İTÜ Matematik Mühendisliği Bölümü sana neler kattı?
Emre Sancakoğlu
Emre Sancakoğlu
Veri Yönetimi Grup Müdürü, ING
Transkript

İTÜ Matematik Mühendisliği aslında benim istediğim bölümlerdendi. 1995 yılında Matematik Mühendisliği henüz duyulmamıştı, bölümü çok az kişiyi alıyordu. Bir Yıldız Teknik Üniversitesi’nde, bir de İTÜ’de vardı.

Ben İzmit’te bir dershanede okurken bölümler hakkında araştırma yapıyordum. Matematik ve bilgisayar beni çok cezp etti çünkü ben matematiği inanılmaz seviyordum. Saatlerce hiç sıkılmadan matematik problemleri çözerdim. O yüzden de İTÜ Matematik Mühendisliği’ni 5. tercih olarak yazdım ve başka bir tercihte bulunmadım.

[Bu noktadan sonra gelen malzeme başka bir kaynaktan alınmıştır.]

/-- The port itself (R276, R277, Table 11.14): ARP answers for its own address, keeps the sender 300 s, ICMP echoes at
most 64 times a second; the PHY's link; one MDIO operation at a time; SpEnable and the regulator root. -/
def Obligations.SupervisoryPort : Prop := ∀ s : State,
  (∀ (d : NetSrc) type b (hop : Nat), hop = (if s.spGateway = 0 ∨ d.ip / 2 ^ (32 - s.spPrefix) = s.spIp / 2 ^ (32 - s.spPrefix)
      then d.ip else s.spGateway) →
    ((∃ e ∈ s.sp.arp, e.1 = hop) → s.sendRecord d type b = s.emit (.yilile d type b))
    ∧ ((∀ e ∈ s.sp.arp, e.1 ≠ hop) → s.sp.arp.length < 8 → s.sendRecord d type b = { s with
        sp := { s.sp with arp := s.sp.arp ++ [(hop, (Config.freeValue 48 s.freeCtr).toNat, s.clock)] }
        freeCtr := s.freeCtr + 1
        outbox := s.outbox ++ [.ethernet 0x0806 (s.arpPacket 1 0 hop), .yilile d type b] }))
  ∧ (∀ ip mac, s.spUp = true → s.sp.arp = [] → exec (.arpRequest ip mac s.spIp) s = .next (State.emit
    (.ethernet 0x0806 (be 2 1 ++ be 2 0x0800 ++ [6, 4] ++ be 2 2 ++ be 6 s.spMac ++ be 4 s.spIp ++ be 6 mac ++ be 4 ip))
    { s with sp := { s.sp with arp := [(ip, mac, s.clock)] } }))
  ∧ (∀ ip, ∃ t, exec (.arpCacheExpiry ip) s = .next t ∧ t = { s with sp := { s.sp with arp := t.sp.arp } }
    ∧ ∀ e, e ∈ t.sp.arp ↔ e ∈ s.sp.arp ∧ (e.1 = ip → s.clock < e.2.2 + 300000000000))
  ∧ (∀ ip payload, s.spUp = true → payload.length ≤ 1472 → s.sp.icmpSecond = s.clock / 1000000000 →
    (s.sp.icmpCount < 64 → exec (.icmpEcho ip s.spIp payload) s = .next (State.emit (.ethernet 0x0800 (be 4 ip ++ payload))
      (State.resolve ip { s with sp := { s.sp with icmpCount := s.sp.icmpCount + 1 } })))
    ∧ (64 ≤ s.sp.icmpCount → exec (.icmpEcho ip s.spIp payload) s = .next s))
  ∧ (s.powered = true → s.spEnabled = true →
    (∀ r : BitVec 16, r.getLsbD 2 = true → s.sp.link = false → ∃ t, exec (.phyPoll (some r) 2) s = .next t
      ∧ t = { s with sp := { s.sp with link := true, speed := 2, downSince := none }, latches := t.latches }
      ∧ (t.latched .spLink (.tenant 0)).testBit 1 = true)
    ∧ (∀ sp, s.sp.link = true → s.sp.downSince = none → ∃ t, exec (.phyPoll none sp) s = .next t
      ∧ t = { s with sp := { s.sp with link := false, speed := 0, downSince := some s.clock }, latches := t.latches }
      ∧ (t.latched .spLink (.tenant 0)).testBit 3 = true)
    ∧ ∃ t, exec .spRxError s = .next t ∧ t = { s with latches := t.latches }
      ∧ (t.latched .spLink (.tenant 0)).testBit 2 = true)
  ∧ (∀ (phy reg : BitVec 5) (d : BitVec 16), Reaches s (.bar2 0x90008) .spMdio → s.sp.mdioBusy = false →
    exec (.mdioWrite phy reg d) s = .next { s with sp := { s.sp with
      mdioBusy := true, mdioOp := 1, mdioPhy := phy.toNat, mdioReg := reg.toNat, mdioData := d.toNat } }
    ∧ (s.sp.mdioData < 65536 → exec (.mdioRead phy reg) s = .next { s with sp := { s.sp with
      mdioBusy := true, mdioOp := 2, mdioPhy := phy.toNat, mdioReg := reg.toNat } }))
  ∧ (s.sp.mdioBusy = true → s.lc.tapInstr ≠ 0 → s.lc.tapInstr ≠ 3 →
    (s.sp.mdioOp = 2 → ∀ d : BitVec 16, exec (.mdioOperationDone (some d)) s = .next { s with
      sp := { s.sp with mdioBusy := false, mdioData := d.toNat } })
    ∧ (s.sp.mdioOp = 2 → ∃ t, exec (.mdioOperationDone none) s = .next t
      ∧ t = { s with sp := { s.sp with mdioBusy := false, mdioData := 0xFFFF }, latches := t.latches }
      ∧ (t.latched .spLink (.tenant 0)).testBit 3 = true)
    ∧ (s.sp.mdioOp = 1 → ∀ a, exec (.mdioOperationDone a) s = .next { s with sp := { s.sp with mdioBusy := false } }))
  ∧ (s.spUp = true → exec .yilileRecordDiscard s = .next { s with sp := { s.sp with dropped := s.sp.dropped + 1 } })
  ∧ (∀ v, Writable s v 0xA000 1 1 → s.sessionOpen = false → s.spMac ≠ 0 → s.spIp ≠ 0 →
    Wrote (.spEnableWrite v 1#8) s v stOk (s.setNum 0xA000 1 0 1))
  ∧ (∀ t, Writable s (.tenant t) 0xA000 1 0 → s.sessionOpen = true →
    Wrote (.spEnableWrite (.tenant t) 0#8) s (.tenant t) stAccessDenied s)
  ∧ (Writable s .regulator 0xA000 1 0 → ∃ u : State, exec (.spEnableWrite .regulator 0#8) s = .next u.spOff
    ∧ u = ((State.served .regulator (s.setNum 0xA000 1 0 0)).emit (.directory .regulator stOk [])).onSp
      fun p => { p with closing := true })
  ∧ (s.pwr.mode ≠ .ceremony → let t := s.spOff
    t = { s with sp := t.sp, latches := t.latches, pd := t.pd }
    ∧ t.sp.session = none ∧ t.sp.link = false ∧ t.sp.arp = [] ∧ t.pd.nums = s.pd.nums
    ∧ (s.sp.link = true → (t.latched .spLink (.tenant 0)).testBit 1 = true)
    ∧ (s.sessionOpen = true → (t.latched .spLink (.tenant 0)).testBit 0 = true))
  ∧ (∀ b : Bytes, WritableBytes s .regulator 0xA000 0xC b → b.length = 32 →
    (s.sp.rootDigests.length < 4 → Wrote (.spRootDigestWrite .regulator ⟨b, true⟩) s .regulator stOk
        { s with sp := { s.sp with rootDigests := s.sp.rootDigests ++ [b] } }
      ∧ Wrote (.spRootDigestWrite .regulator ⟨b, false⟩) s .regulator stInternalFault s)
    ∧ (4 ≤ s.sp.rootDigests.length → ∀ burnt,
      Wrote (.spRootDigestWrite .regulator ⟨b, burnt⟩) s .regulator stModeRefused s))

95 senesinde Matematik Mühendisi olarak İstanbul’a ilk geldiğimde “Ben nereye düştüm?” oldum. Dersleri gören herkes dalga geçiyordu; “Siz nesiniz? Matematik de görüyorsunuz, teknik resim ne alaka?” diyorlardı. Mukavemet ve dinamik de görüyorduk. Makine Mühendisi arkadaşlar da o dersleri görüyordu ve onlarla konuşabiliyordum. O zamanlar bana bunun ne gibi bir faydası olduğunu, bu dersi niye gördüğümü, niye sadece matematik görmediğimi sorguluyordum ama zaman geçtikçe beyin hücrelerindeki kıvrımların gelişmesi ve mühendis bakış açısıyla problemlere bakabilmek açısından çok önemli olduğunu fark ettim. Ben hayatımda hiç resim çizemezken, teknik resimde bambaşka bir boyutta üç boyutlu bakış açısını ve uzay dünyasını düşünerek hareket etmeye başladım.

Ben satışı ve konuşmayı seven bir insanım. Kariyer anlamında teknik alanımı da geliştirmiş oldum. Düşünce yapımı biraz daha genişlettim. Bu yüzden bu bölümle kendimi biraz daha farklılaşmış hissediyorum. İTÜ Matematik Mühendisliği’ne giren arkadaşlarımın çoğu yazılıma giderken, ben satış ve banka diye gittim ama günün sonunda yine teknoloji dünyasında kesiştik. Bunun yanında sepetime birçok farklı alanlar yüklemiş oldum.